Prendre une grande respiration, lentement, le plus calmement possible, avaler cet air frais. La fenêtre était ouverte sur le balcon, les premières fleurs du Printemps donnaient des touches de couleur. J'inspirais doucement, j'expirais en décontractant mon ventre, le bas de mon ventre, je libérais mes tensions intérieures.

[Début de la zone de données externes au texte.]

-- ==== Sys2Proof/Machine/ChipSelect.lean ====
section
/-! DEFINITION. The outputs of the chip: chip selects (R540 to R550) with their READY modes (R71), timer outputs
(R588), acknowledge outputs (R496, R521), LOCK (R152), HLDA (R600). They never change what the machine does (R165). A
programming the spec leaves undefined has no specified output: `none` (U7, U10, U23; log 16). -/

namespace Sys2Proof.Machine

/-- A UMCS value of Table 7, whatever its READY bits (R66). -/
def umcsLegal (v : Word) : Bool :=
  [0xFFF8#16, 0xFFB8#16, 0xFF38#16, 0xFE38#16, 0xFC38#16, 0xF838#16, 0xF038#16, 0xE038#16,
    0xC038#16].contains (v &&& 0xFFF8#16)

/-- An LMCS value of Table 8, whatever its READY bits (R67). -/
def lmcsLegal (v : Word) : Bool :=
  [0x0038#16, 0x0078#16, 0x00F8#16, 0x01F8#16, 0x03F8#16, 0x07F8#16, 0x0FF8#16, 0x1FF8#16,
    0x3FF8#16].contains (v &&& 0xFFF8#16)

/-- The mid-range block size of MPCS bits 14 to 8 (Table 9, R70); none unless exactly one is set. -/
def midSize (mpcs : Word) : Option Nat :=
  match (mpcs.extractLsb' 8 7).toNat with
  | 1 => some 0x2000
  | 2 => some 0x4000
  | 4 => some 0x8000
  | 8 => some 0x10000
  | 16 => some 0x20000
  | 32 => some 0x40000
  | 64 => some 0x80000
  | _ => none

/-- The mid-range base address (R69). -/
def midBase (mmcs : Word) : Nat := (mmcs.extractLsb' 9 7).toNat * 0x2000

/-- The base of the peripheral block (R544). -/
def periphBase (pacs : Word) : Nat := (pacs.extractLsb' 6 10).toNat * 0x400

/-! ### Enabled ranges -/

/-- The memory from `first` up to, but not including, `past`. -/
structure Span where
  first : Nat
  past : Nat
  deriving DecidableEq, Repr

/-- Whether an address lies in the span. -/
def Span.holds (r : Span) (a : Nat) : Bool := decide (r.first ≤ a) && decide (a < r.past)

/-- Whether two spans have an address in common. -/
def Span.meets (r q : Span) : Bool := decide (r.first < q.past) && decide (q.first < r.past)

/-- The four kinds of memory range a chip select can be programmed to. -/
inductive SelectRange where
  | upper
  | lower
  | mid
  | periph
  deriving DecidableEq, Repr

/-- The range of UCS (R541), which is enabled from reset (R550). -/
def ChipSel.upperSpan (c : ChipSel) : Option Span :=
  if umcsLegal c.umcs then some { first := (c.umcs &&& 0xFFC0#16).toNat * 16, past := 0x100000 } else none

/-- The range of LCS, once LMCS has been accessed (R542). -/
def ChipSel.lowerSpan (c : ChipSel) : Option Span :=
  if c.lmcsOn && lmcsLegal c.lmcs then some { first := 0, past := ((c.lmcs ||| 0x003F#16).toNat + 1) * 16 } else none

/-- The mid-range block, once MMCS and MPCS have been accessed: one legal size, at a multiple of it, and at 0 for 512K
(R543, R546). -/
def ChipSel.midSpan (c : ChipSel) : Option Span :=
  match midSize c.mpcs with
  | none => none
  | some size =>
    if c.mmcsOn && c.mpcsOn && decide (midBase c.mmcs % size = 0) && (decide (size ≠ 0x80000) || decide (midBase c.mmcs = 0))
    then some { first := midBase c.mmcs, past := midBase c.mmcs + size } else none

/-- The peripheral block where it is in memory, five or seven lines long (R544, R545). -/
def ChipSel.periphSpan (c : ChipSel) : Option Span :=
  if c.pacsOn && c.mpcsOn && c.mpcs.getLsbD 6 then
    some { first := periphBase c.pacs, past := periphBase c.pacs + 128 * (if c.mpcs.getLsbD 7 then 7 else 5) }
  else none

/-- The range of a kind where it is enabled and legal. -/
def ChipSel.span (c : ChipSel) : SelectRange → Option Span
  | .upper => c.upperSpan
  | .lower => c.lowerSpan
  | .mid => c.midSpan
  | .periph => c.periphSpan

/-- Whether the range of a kind has an address in common with an enabled one of another kind (R546, U23). -/
def ChipSel.overlapped (c : ChipSel) (k : SelectRange) : Bool :=
  [SelectRange.upper, .lower, .mid, .periph].any fun j =>
    decide (j ≠ k) &&
      match c.span k, c.span j with
      | some r, some q => r.meets q
      | _, _ => false

/-! ### Chip selects -/

/-- UCS for a memory address (R541). -/
def ChipSel.ucs (c : ChipSel) (a : Addr) : Option Bool :=
  if c.overlapped .upper then none else c.upperSpan.map fun r => r.holds a.toNat

/-- LCS for a memory address (R542). -/
def ChipSel.lcs (c : ChipSel) (a : Addr) : Option Bool :=
  if !c.lmcsOn then some false
  else if c.overlapped .lower then none else c.lowerSpan.map fun r => r.holds a.toNat

/-- MCS k for a memory address: one quarter of the block (R543). -/
def ChipSel.mcs (c : ChipSel) (k : Fin 4) (a : Addr) : Option Bool :=
  if !(c.mmcsOn && c.mpcsOn) then some false
  else if c.overlapped .mid then none
  else c.midSpan.map fun r =>
    let quarter := (r.past - r.first) / 4
    Span.holds { first := r.first + k.val * quarter, past := r.first + (k.val + 1) * quarter } a.toNat

/-- PCS k for a cycle at an address of memory (`io = false`) or I/O space (R544, R545); PCS5 and PCS6 are
address bits A1 and A2 when EX = 0. -/
def ChipSel.pcs (c : ChipSel) (k : Fin 7) (io : Bool) (a : Nat) : Option Bool :=
  if !(c.pacsOn && c.mpcsOn) then some false
  else if 5 ≤ k.val && !c.mpcs.getLsbD 7 then none
  else if !c.mpcs.getLsbD 6 && decide (c.pacs.extractLsb' 12 4 ≠ 0) then none
  else if c.overlapped .periph then none
  else some (decide (io = !c.mpcs.getLsbD 6) &&
    Span.holds { first := periphBase c.pacs + 128 * k.val, past := periphBase c.pacs + 128 * (k.val + 1) } a)

/-- Pin PCS5/A1 or PCS6/A2 with EX = 0 carries a latched address bit (R545), once PACS and MPCS have been accessed
(R550). -/
def ChipSel.latchedAddress (c : ChipSel) (second : Bool) (a : Addr) : Option Bool :=
  if c.pacsOn && c.mpcsOn && !c.mpcs.getLsbD 7 then some (a.getLsbD (if second then 2 else 1)) else none

/-! ### READY modes -/

/-- The READY mode of a control register: wait states, and whether external READY is ignored (R71). -/
def readyMode (v : Word) : Nat × Bool := ((v.extractLsb' 0 2).toNat, v.getLsbD 2)

/-- The chip-select outputs. -/
inductive Select where
  | ucs
  | lcs
  | mcs (k : Fin 4)
  | pcs (k : Fin 7)
  deriving DecidableEq, Repr

/-- The register whose READY bits a chip select's block follows: PACS for PCS0 to PCS3, MPCS for PCS4 to PCS6 (R71). -/
def ChipSel.readyRegister (c : ChipSel) : Select → Word
  | .ucs => c.umcs
  | .lcs => c.lmcs
  | .mcs _ => c.mmcs
  | .pcs k => if k.val ≤ 3 then c.pacs else c.mpcs

/-- The READY mode of a chip select's block (R71, R553). -/
def ChipSel.readyFor (c : ChipSel) (k : Select) : Nat × Bool := readyMode (c.readyRegister k)

/-! ### Other outputs -/

/-- TMR OUT 0 and TMR OUT 1 (R588). -/
def State.tmrOut (s : State) : TimerId → Option Bool
  | .t0 => some s.timers.t0.outLevel
  | .t1 => some s.timers.t1.outLevel
  | .t2 => none

/-- HLDA (R600). -/
def State.hlda (s : State) : Bool := s.granted

/-- Whether LOCK is active, which is LOW: during the data cycles of the instruction under way if it has the prefix, and
between two steps inside a locked repeated string instruction (R152, R363). -/
def State.lockOut (s : State) (inCycle : Bool) : Bool := if inCycle then s.pfx.lock else s.locked

/-- The pins that are acknowledge outputs: INTA0 and INTA1 in cascade mode (R496), INT2 in iRMX mode (R521). They go LOW
where `acks` records them. -/
def State.ackOutput (s : State) : Pin → Bool
  | .int2 => s.rmx || s.intc.cas0
  | .int3 => !s.rmx && s.intc.cas1
  | _ => false

/-- INT3 as the slave's request in iRMX mode (R521, R523). -/
def State.int3Out (s : State) : Option Bool := if s.rmx then some s.slaveRequest else none

end Sys2Proof.Machine
end

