/-- The state after `l <- l - b - c` with the flags of the subtraction (R17). -/
def diffTo (s : State) (w : Width) (l : Loc) (b : BitVec w.bits) (c : Bool) : State :=
  putOf (s.setFlags (s.flags.sub (valueOf s w l) b c)) w l (subResult (valueOf s w l) b c)

/-- The state after `l - b` for its flags alone (R295). -/
def compared (s : State) (w : Width) (a b : BitVec w.bits) : State :=
  s.setFlags (s.flags.sub a b false)

/-- The state after a logical result is written with its flags (R17). -/
def logicalTo (s : State) (w : Width) (l : Loc) (r : BitVec w.bits) : State := putOf (s.logicFlags r) w l r

/-- The state after a shift or rotate by a raw count (R342). -/
def shifted (s : State) (op : ShiftOp) (w : Width) (l : Loc) (count : Byte) : State :=
  let n := shiftCount count
  let r := op.run n (valueOf s w l) s.flags.cf
  if n = 0 then s else putOf (s.shiftFlags op n (valueOf s w l) r.1 r.2) w l r.1

/-- The state after a conditional jump (R385). -/
def jumped (s : State) (cond : Bool) (disp : Byte) : State :=
  if cond then s.jump (s.ip + disp.signExtend 16) else s

/-- The word at the k-th place above SP (R233). -/
def stackWord (s : State) (k : Nat) : Word := s.loadWord (phys s.segs.ss (s.regs.sp + BitVec.ofNat 16 (2 * k)))

/-- The first k words of the display are plain (R420). -/
def displayHeld (s : State) : Nat → Bool
  | 0 => true
  | k + 1 => plain s .word s.segs.ss (s.regs.bp - BitVec.ofNat 16 (2 * (k + 1))) && displayHeld s k

/-- A packed decimal byte of a number below 100 (R18). -/
def packed (n : Nat) : Byte := BitVec.ofNat 8 (16 * (n / 10 % 10) + n % 10)

/-- The two states agree on everything but general registers, flags and the count of free values. -/
def SameButRegsFlags (s t : State) : Prop := t = { s with regs := t.regs, flags := t.flags, free := t.free }

/-- TF, IF and DF agree (R37). -/
def SameControlFlags (s t : State) : Prop :=
  t.flags.tf = s.flags.tf ∧ t.flags.ifl = s.flags.ifl ∧ t.flags.df = s.flags.df

/-! ### String elements -/

/-- The places an element of a string instruction touches are plain (R350 to R357). -/
def elementHeld (s : State) (op : StringOp) (w : Width) : Bool :=
  match op with
  | .movs => plain s w (s.segment .ds) s.regs.si && plain s w s.segs.es s.regs.di
  | .cmps => plain s w (s.segment .ds) s.regs.si && plain s w s.segs.es s.regs.di
  | .scas => plain s w s.segs.es s.regs.di
  | .lods => plain s w (s.segment .ds) s.regs.si
  | .stos => plain s w s.segs.es s.regs.di
  | .ins => plainPort s w s.regs.dx && plain s w s.segs.es s.regs.di
  | .outs => plain s w (s.segment .ds) s.regs.si && plainPort s w s.regs.dx

/-- The element at the source (R350). -/
def sourceElement (s : State) (w : Width) : BitVec w.bits := valueAt s w (phys (s.segment .ds) s.regs.si)

/-- The element at ES:DI (R350). -/
def destElement (s : State) (w : Width) : BitVec w.bits := valueAt s w (phys s.segs.es s.regs.di)

/-- The element at ES:DI written. -/
def putElement (s : State) (w : Width) (v : BitVec w.bits) : State := storeAt s w (phys s.segs.es s.regs.di) v

/-- How far SI and DI move: the element's size, down when DF = 1 (R350). -/
def stride (s : State) (w : Width) : Word :=
  match w, s.flags.df with
  | .byte, false => 1
  | .byte, true => -1
  | .word, false => 2
  | .word, true => -2

/-- The state after one element over plain places (R351 to R357). -/
def elementDone (s : State) (op : StringOp) (w : Width) : State :=
  let si := s.regs.si + stride s w
  let di := s.regs.di + stride s w
  match op with
  | .movs => ((putElement s w (sourceElement s w)).setSi si).setDi di
  | .cmps => ((compared s w (sourceElement s w) (destElement s w)).setSi si).setDi di
  | .scas => (compared s w (s.acc w) (destElement s w)).setDi di
  | .lods => (s.setAcc w (sourceElement s w)).setSi si
  | .stos => (putElement s w (s.acc w)).setDi di
  | .ins => (putElement (portValue s w s.regs.dx).2 w (portValue s w s.regs.dx).1).setDi di
  | .outs => (s.logPort s.regs.dx (decide (w = .word)) ((sourceElement s w).setWidth 16)).setSi si

/-! ### DMA cycles -/

/-- A channel's cycle reaches a plain place: memory, or a port named by a pointer below 2^16 (R561, U24). -/
def dmaPlain (s : State) (mem : Bool) (w : Width) (a : Addr) : Bool :=
  if mem then plainAt s w a
  else decide (a.extractLsb' 16 4 = 0#4) && plainPort s w (a.extractLsb' 0 16)

/-- What a channel fetches at a plain place, and the state after the fetch (R561). -/
def dmaValue (s : State) (mem : Bool) (w : Width) (a : Addr) : BitVec w.bits × State :=
  if mem then (valueAt s w a, s) else portValue s w (a.extractLsb' 0 16)

/-- The state after a channel stores at a plain place (R561). -/
def dmaStored (s : State) (mem : Bool) (w : Width) (a : Addr) (v : BitVec w.bits) : State :=
  if mem then storeAt s w a v
  else s.logPort (a.extractLsb' 0 16) (decide (w = .word)) (v.setWidth 16)

/-! ### The control block -/

/-- The offset map of the control block, written out: what is in both modes, and the interrupt controller's registers in
master mode or, with relocation bit 14 set, in iRMX 86 mode (R64, R75, R88, R100, R116). -/
def offsetMap (slaveMode : Bool) : List (Byte × BlockReg) :=
  let common : List (Byte × BlockReg) :=
    [(0xFE, .reloc), (0xA0, .umcs), (0xA2, .lmcs), (0xA4, .pacs), (0xA6, .mmcs), (0xA8, .mpcs),
      (0xC0, .dmaSrcLow .c0), (0xC2, .dmaSrcHigh .c0), (0xC4, .dmaDstLow .c0), (0xC6, .dmaDstHigh .c0),
      (0xC8, .dmaCount .c0), (0xCA, .dmaCtrl .c0), (0xD0, .dmaSrcLow .c1), (0xD2, .dmaSrcHigh .c1),
      (0xD4, .dmaDstLow .c1), (0xD6, .dmaDstHigh .c1), (0xD8, .dmaCount .c1), (0xDA, .dmaCtrl .c1),
      (0x50, .tmrCount .t0), (0x52, .tmrMaxA .t0), (0x54, .tmrMaxB .t0), (0x56, .tmrMode .t0),
      (0x58, .tmrCount .t1), (0x5A, .tmrMaxA .t1), (0x5C, .tmrMaxB .t1), (0x5E, .tmrMode .t1),
      (0x60, .tmrCount .t2), (0x62, .tmrMaxA .t2), (0x66, .tmrMode .t2), (0x30, .intStatus)]
  let slave : List (Byte × BlockReg) :=
    [(0x20, .rmxVector), (0x22, .rmxEoi), (0x28, .rmxMask), (0x2A, .rmxLevelMask), (0x2C, .rmxService),
      (0x2E, .rmxRequest), (0x32, .rmxCtrl .t0), (0x34, .rmxCtrl .d0), (0x36, .rmxCtrl .d1),
      (0x38, .rmxCtrl .t1), (0x3A, .rmxCtrl .t2)]
  let master : List (Byte × BlockReg) :=
    [(0x22, .eoi), (0x24, .poll), (0x26, .pollStatus), (0x28, .mask), (0x2A, .prioMask), (0x2C, .inService),
      (0x2E, .intRequest), (0x32, .srcCtrl .tmr), (0x34, .srcCtrl .d0), (0x36, .srcCtrl .d1),
      (0x38, .srcCtrl .i0), (0x3A, .srcCtrl .i1), (0x3C, .srcCtrl .i2), (0x3E, .srcCtrl .i3)]
  common ++ if slaveMode then slave else master

/-- The bits of the interrupt controller's registers that a change of its mode leaves open (R520, U20): level, mask and
in-service of each source, the other bits of the control words, the requests, the two priority masks, and the upper five
bits of the vector register. -/
def openBits (c : Intc) : List Bool :=
  ((IntSource.inOrder.map c.source ++ RmxSource.inOrder.map c.rmxSource).flatMap fun x =>
    [x.pr.getLsbD 0, x.pr.getLsbD 1, x.pr.getLsbD 2, x.msk, x.isv]) ++
  [c.ltm0, c.ltm1, c.ltm2, c.ltm3, c.cas0, c.cas1, c.sfnm0, c.sfnm1, c.irD0, c.irD1, c.irt0, c.irt1, c.irt2] ++
  [0, 1, 2].map c.prm.getLsbD ++ [0, 1, 2].map c.rMask.getLsbD ++ [3, 4, 5, 6, 7].map c.ivr.getLsbD
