/-! ### Strings -/

/-- One element of each string instruction without a repeat prefix (R350 to R357). Under a repeat prefix: with CX = 0
nothing is done; else one element, then CX is decremented, and the repetition goes on unless CX is 0 or, for CMPS and
SCAS, ZF differs from the prefix's z (R360). One element is one step (log 10). INS reads what the platform presents at
the port in DX and OUTS makes one entry in the record of port writes; that a port without data reads a free value, that
a word at an odd port, which is two byte cycles (R150), is one entry of that record, and that the second byte of a word
at port FFFFH is at port 0000H, is log 6. -/
def Obligations.StringResults : Prop :=
  ∀ (s : State) (op : StringOp) (w : Width), s.undisturbed = true →
    (s.pfx.rep = none → elementHeld s op w = true →
      exec (stringInstr op w) s = .next (elementDone s op w)) ∧
    (∀ z, s.pfx.rep = some z →
      (s.regs.cx = 0 → exec (stringInstr op w) s = .next { s with activity := .running }) ∧
      (s.regs.cx ≠ 0 → elementHeld s op w = true →
        let e := elementDone s op w
        let ends := decide (s.regs.cx = 1) ||
          ((decide (op = .cmps) || decide (op = .scas)) && (e.flags.zf != z))
        exec (stringInstr op w) s =
          .next { e with regs := { e.regs with cx := s.regs.cx - 1 }
                         activity := if ends then .running else .repeating op w }))

/-! ### Control transfer -/

/-- The sixteen conditional jumps, LOOP, LOOPZ, LOOPNZ and JCXZ (R385, R387 to R390, R400 to R415), and the five jumps
(R375 to R379). -/
def Obligations.JumpResults : Prop :=
  ∀ (s : State) (d : Byte),
    let f := s.flags
    let u := { s with regs := { s.regs with cx := s.regs.cx - 1 } }
    exec (.jo d) s = .next (jumped s f.ofl d) ∧ exec (.jno d) s = .next (jumped s (!f.ofl) d) ∧
    exec (.jb d) s = .next (jumped s f.cf d) ∧ exec (.jnb d) s = .next (jumped s (!f.cf) d) ∧
    exec (.je d) s = .next (jumped s f.zf d) ∧ exec (.jne d) s = .next (jumped s (!f.zf) d) ∧
    exec (.jbe d) s = .next (jumped s (f.cf || f.zf) d) ∧
    exec (.jnbe d) s = .next (jumped s (!f.cf && !f.zf) d) ∧
    exec (.js d) s = .next (jumped s f.sf d) ∧ exec (.jns d) s = .next (jumped s (!f.sf) d) ∧
    exec (.jp d) s = .next (jumped s f.pf d) ∧ exec (.jnp d) s = .next (jumped s (!f.pf) d) ∧
    exec (.jl d) s = .next (jumped s (f.sf ^^ f.ofl) d) ∧
    exec (.jnl d) s = .next (jumped s (!(f.sf ^^ f.ofl)) d) ∧
    exec (.jle d) s = .next (jumped s (f.zf || (f.sf ^^ f.ofl)) d) ∧
    exec (.jnle d) s = .next (jumped s (!f.zf && !(f.sf ^^ f.ofl)) d) ∧
    exec (.loop d) s = .next (jumped u (decide (s.regs.cx ≠ 1)) d) ∧
    exec (.loopz d) s = .next (jumped u (decide (s.regs.cx ≠ 1) && f.zf) d) ∧
    exec (.loopnz d) s = .next (jumped u (decide (s.regs.cx ≠ 1) && !f.zf) d) ∧
    exec (.jcxz d) s = .next (jumped s (decide (s.regs.cx = 0)) d) ∧
    (∀ d, exec (.jmpShort d) s = .next { s with ip := s.ip + d.signExtend 16, stale := [] }) ∧
    (∀ d, exec (.jmpNear d) s = .next { s with ip := s.ip + d, stale := [] }) ∧
    (∀ rm, s.undisturbed = true → plainLoc s .word (s.locate rm) = true →
      exec (.jmpNearRm rm) s = .next { s with ip := valueOf s .word (s.locate rm), stale := [] }) ∧
    (∀ off seg, exec (.jmpFar off seg) s =
      .next { s with segs := { s.segs with cs := seg }, ip := off, stale := [] }) ∧
    (∀ mem, s.undisturbed = true → plainPointer s (s.memSeg mem) (s.ea mem) = true →
      exec (.jmpFarMem mem) s =
        .next { s with
          segs := { s.segs with cs := s.loadWord (phys (s.memSeg mem) (s.ea mem + 2)) }
          ip := s.loadWord (phys (s.memSeg mem) (s.ea mem)), stale := [] })

/-- After a compare the jumps by "below" and "above" are unsigned comparisons of the operands, those by "less" and
"greater" signed ones (R385, R402 to R407, R412 to R415). -/
def Obligations.JumpsAfterCompareAreComparisons : Prop :=
  ∀ (s : State) (w : Width) (a b : BitVec w.bits) (d : Byte),
    let u := compared s w a b
    exec (.je d) u = .next (jumped u (decide (a = b)) d) ∧
    exec (.jne d) u = .next (jumped u (decide (a ≠ b)) d) ∧
    exec (.jb d) u = .next (jumped u (decide (a.toNat < b.toNat)) d) ∧
    exec (.jnb d) u = .next (jumped u (decide (b.toNat ≤ a.toNat)) d) ∧
    exec (.jbe d) u = .next (jumped u (decide (a.toNat ≤ b.toNat)) d) ∧
    exec (.jnbe d) u = .next (jumped u (decide (b.toNat < a.toNat)) d) ∧
    exec (.jl d) u = .next (jumped u (decide (a.toInt < b.toInt)) d) ∧
    exec (.jnl d) u = .next (jumped u (decide (b.toInt ≤ a.toInt)) d) ∧
    exec (.jle d) u = .next (jumped u (decide (a.toInt ≤ b.toInt)) d) ∧
    exec (.jnle d) u = .next (jumped u (decide (b.toInt < a.toInt)) d)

Une amie encore hier, m'avait dit soit tu cries fort dehors, mais avec la crise, tu risques de finir au commissariat, soit tu fais l'amour à en oublier ton corps, pour un total lâcher-prise. Je n'ai rien choisi, sauf le plaisir de prendre le temps pour y réfléchir. Tant de choses qui se bousculaient en moi, toutes les figures d'acrobaties, mais étrangement avec un effet planant et cela sans aucune drogue. Un état d'apesanteur involontaire, mais si agréable, mes doutes semblaient avoir tout emporté dans les profondeurs de la douleur, au-delà du réel, et moi je restais là, assommé, oublié de moi-même. Libéré d'un poids que je ne ressentais plus. Allait-il remonter un jour, plus tard, cette nuit avec les tourbillons de mon inconscient, demain matin au réveil dans cet entre-deux troublé des yeux collés, ou en pleine journée, comme avec une massue invisible mais si insidieuse que vous tombez à genoux. Mais je n'étais pas là, mon corps marchait, se lovait, attendait que le thé refroidisse. Plus de connections douloureuses, juste de l'impesanteur.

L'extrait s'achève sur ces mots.